=== Section Start ===

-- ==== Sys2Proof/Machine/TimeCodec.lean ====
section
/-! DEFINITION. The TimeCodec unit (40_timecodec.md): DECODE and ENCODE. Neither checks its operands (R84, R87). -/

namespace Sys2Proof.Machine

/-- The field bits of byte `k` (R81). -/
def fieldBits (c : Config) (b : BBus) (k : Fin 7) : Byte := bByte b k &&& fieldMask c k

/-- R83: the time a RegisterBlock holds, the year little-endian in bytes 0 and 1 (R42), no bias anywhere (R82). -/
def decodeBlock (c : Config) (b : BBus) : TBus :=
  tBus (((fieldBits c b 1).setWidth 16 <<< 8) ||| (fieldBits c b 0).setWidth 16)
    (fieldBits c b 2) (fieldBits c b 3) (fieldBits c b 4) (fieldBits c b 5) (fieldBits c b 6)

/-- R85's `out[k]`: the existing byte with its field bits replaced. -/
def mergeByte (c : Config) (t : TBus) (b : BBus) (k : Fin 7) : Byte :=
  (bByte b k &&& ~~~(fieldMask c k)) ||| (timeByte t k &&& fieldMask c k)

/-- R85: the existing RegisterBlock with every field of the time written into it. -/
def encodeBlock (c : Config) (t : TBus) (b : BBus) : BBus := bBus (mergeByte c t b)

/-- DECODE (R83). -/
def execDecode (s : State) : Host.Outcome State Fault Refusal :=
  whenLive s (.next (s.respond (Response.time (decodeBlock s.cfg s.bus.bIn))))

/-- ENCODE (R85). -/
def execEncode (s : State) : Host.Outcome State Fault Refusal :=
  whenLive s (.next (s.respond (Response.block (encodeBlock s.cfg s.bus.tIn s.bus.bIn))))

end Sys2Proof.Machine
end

=== Section End ===

▸ Task goal
Repeat the entries above verbatim, but only from the line that has "The field bits" down to the line that has "def decodeBlock (c", inclusive.

▸ Output of the exercise
/-- The field bits of byte `k` (R81). -/
def fieldBits (c : Config) (b : BBus) (k : Fin 7) : Byte := bByte b k &&& fieldMask c k

/-- R83: the time a RegisterBlock holds, the year little-endian in bytes 0 and 1 (R42), no bias anywhere (R82). -/
def decodeBlock (c : Config) (b : BBus) : TBus :=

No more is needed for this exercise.